Collected data entries:
++++++

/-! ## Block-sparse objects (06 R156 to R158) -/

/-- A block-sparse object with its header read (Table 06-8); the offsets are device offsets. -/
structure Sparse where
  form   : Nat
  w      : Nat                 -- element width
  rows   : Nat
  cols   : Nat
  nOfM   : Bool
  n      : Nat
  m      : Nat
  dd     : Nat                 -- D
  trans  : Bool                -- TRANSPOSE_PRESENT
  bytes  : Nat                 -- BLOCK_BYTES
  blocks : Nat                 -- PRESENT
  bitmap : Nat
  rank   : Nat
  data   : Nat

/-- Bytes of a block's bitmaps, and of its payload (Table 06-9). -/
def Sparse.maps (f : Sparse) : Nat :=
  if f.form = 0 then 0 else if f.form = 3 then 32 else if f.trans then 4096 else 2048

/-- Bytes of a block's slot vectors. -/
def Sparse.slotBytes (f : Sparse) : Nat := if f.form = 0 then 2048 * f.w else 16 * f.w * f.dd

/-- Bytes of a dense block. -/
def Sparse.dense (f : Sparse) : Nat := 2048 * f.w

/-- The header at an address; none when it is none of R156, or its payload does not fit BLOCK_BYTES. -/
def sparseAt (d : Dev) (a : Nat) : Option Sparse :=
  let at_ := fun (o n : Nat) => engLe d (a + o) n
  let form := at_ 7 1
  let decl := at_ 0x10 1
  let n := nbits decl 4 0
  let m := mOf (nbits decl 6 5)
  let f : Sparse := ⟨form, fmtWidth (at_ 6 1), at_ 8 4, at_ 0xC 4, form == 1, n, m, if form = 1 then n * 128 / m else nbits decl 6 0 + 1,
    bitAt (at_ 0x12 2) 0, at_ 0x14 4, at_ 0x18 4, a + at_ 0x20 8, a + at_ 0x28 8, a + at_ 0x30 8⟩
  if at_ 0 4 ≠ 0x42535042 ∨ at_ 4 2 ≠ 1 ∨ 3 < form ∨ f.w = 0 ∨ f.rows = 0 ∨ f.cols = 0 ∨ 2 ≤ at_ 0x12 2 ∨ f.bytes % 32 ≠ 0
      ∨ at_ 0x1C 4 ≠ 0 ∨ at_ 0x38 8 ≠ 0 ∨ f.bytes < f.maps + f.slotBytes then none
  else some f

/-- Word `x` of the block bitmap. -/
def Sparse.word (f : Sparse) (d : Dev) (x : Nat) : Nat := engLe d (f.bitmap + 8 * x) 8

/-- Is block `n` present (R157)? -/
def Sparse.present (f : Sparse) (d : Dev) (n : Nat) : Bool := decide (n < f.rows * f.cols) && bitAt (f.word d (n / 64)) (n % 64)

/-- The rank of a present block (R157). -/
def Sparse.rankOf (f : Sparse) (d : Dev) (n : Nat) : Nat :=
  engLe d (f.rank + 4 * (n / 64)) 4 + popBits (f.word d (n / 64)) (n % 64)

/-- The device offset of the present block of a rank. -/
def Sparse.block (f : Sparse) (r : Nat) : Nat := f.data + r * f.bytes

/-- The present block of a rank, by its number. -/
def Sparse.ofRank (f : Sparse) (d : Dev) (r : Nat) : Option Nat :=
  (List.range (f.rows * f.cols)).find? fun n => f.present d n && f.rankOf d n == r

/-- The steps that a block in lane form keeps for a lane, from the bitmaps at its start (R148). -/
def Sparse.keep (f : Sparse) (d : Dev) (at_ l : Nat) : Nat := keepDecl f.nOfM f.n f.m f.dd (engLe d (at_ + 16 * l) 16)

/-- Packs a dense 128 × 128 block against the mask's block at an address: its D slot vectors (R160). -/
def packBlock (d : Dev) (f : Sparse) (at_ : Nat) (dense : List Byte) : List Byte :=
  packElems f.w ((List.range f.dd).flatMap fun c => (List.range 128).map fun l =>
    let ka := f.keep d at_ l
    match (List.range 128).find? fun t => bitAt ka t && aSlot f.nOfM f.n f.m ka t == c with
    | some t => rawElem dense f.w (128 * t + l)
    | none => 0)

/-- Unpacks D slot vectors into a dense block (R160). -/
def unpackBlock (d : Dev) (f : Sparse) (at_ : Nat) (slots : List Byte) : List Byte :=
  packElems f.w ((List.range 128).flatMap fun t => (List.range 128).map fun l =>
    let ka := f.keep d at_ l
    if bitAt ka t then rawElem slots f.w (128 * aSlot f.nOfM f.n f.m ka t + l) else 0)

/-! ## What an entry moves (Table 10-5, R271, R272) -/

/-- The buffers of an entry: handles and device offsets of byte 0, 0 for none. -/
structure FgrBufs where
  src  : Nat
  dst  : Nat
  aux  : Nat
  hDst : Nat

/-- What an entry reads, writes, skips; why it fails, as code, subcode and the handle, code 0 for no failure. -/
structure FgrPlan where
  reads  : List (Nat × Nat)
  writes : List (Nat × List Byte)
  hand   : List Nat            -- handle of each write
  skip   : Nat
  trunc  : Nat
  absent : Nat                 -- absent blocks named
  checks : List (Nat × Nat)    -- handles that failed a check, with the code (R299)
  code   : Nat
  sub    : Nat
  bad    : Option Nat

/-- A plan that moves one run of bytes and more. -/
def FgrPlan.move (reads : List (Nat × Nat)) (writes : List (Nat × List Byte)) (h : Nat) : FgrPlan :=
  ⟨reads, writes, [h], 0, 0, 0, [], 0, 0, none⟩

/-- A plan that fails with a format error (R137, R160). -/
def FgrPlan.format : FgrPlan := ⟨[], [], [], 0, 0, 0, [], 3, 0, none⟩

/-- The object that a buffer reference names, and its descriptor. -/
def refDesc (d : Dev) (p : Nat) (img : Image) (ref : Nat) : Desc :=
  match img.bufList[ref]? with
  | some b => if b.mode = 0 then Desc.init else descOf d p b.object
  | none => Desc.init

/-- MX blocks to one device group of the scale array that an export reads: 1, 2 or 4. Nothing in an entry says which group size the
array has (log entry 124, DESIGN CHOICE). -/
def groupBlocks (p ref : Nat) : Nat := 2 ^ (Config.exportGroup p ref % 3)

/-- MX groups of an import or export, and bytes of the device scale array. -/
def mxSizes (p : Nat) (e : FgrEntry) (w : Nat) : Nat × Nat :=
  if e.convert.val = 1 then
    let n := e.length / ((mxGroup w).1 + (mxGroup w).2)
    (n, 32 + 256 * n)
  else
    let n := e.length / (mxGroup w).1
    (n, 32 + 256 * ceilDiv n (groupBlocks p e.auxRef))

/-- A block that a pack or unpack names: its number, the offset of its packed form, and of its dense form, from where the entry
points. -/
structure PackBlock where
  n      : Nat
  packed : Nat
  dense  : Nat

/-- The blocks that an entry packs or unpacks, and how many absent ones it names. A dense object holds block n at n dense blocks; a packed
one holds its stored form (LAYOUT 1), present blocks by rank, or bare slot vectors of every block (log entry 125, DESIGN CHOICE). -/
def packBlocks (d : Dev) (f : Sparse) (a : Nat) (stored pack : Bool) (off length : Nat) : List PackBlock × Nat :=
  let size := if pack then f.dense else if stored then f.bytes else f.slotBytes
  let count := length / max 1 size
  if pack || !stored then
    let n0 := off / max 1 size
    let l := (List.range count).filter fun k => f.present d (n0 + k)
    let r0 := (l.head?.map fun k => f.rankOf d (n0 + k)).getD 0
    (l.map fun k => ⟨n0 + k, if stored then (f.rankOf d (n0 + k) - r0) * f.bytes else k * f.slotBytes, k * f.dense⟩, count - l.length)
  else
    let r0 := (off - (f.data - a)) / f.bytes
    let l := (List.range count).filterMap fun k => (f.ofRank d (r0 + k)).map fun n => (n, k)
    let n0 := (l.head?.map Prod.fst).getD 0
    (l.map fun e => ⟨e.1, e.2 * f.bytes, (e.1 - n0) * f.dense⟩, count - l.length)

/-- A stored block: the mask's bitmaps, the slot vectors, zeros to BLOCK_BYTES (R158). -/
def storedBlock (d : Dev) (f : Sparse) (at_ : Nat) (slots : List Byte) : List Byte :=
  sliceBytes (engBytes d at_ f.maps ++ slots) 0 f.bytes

++++++

> **Task to complete**: From the entries, report every line in which the string "slotBytes" occurs.

> **Task answer**:
def Sparse.slotBytes (f : Sparse) : Nat := if f.form = 0 then 2048 * f.w else 16 * f.w * f.dd
      ∨ at_ 0x1C 4 ≠ 0 ∨ at_ 0x38 8 ≠ 0 ∨ f.bytes < f.maps + f.slotBytes then none
  let size := if pack then f.dense else if stored then f.bytes else f.slotBytes
    (l.map fun k => ⟨n0 + k, if stored then (f.rankOf d (n0 + k) - r0) * f.bytes else k * f.slotBytes, k * f.dense⟩, count - l.length)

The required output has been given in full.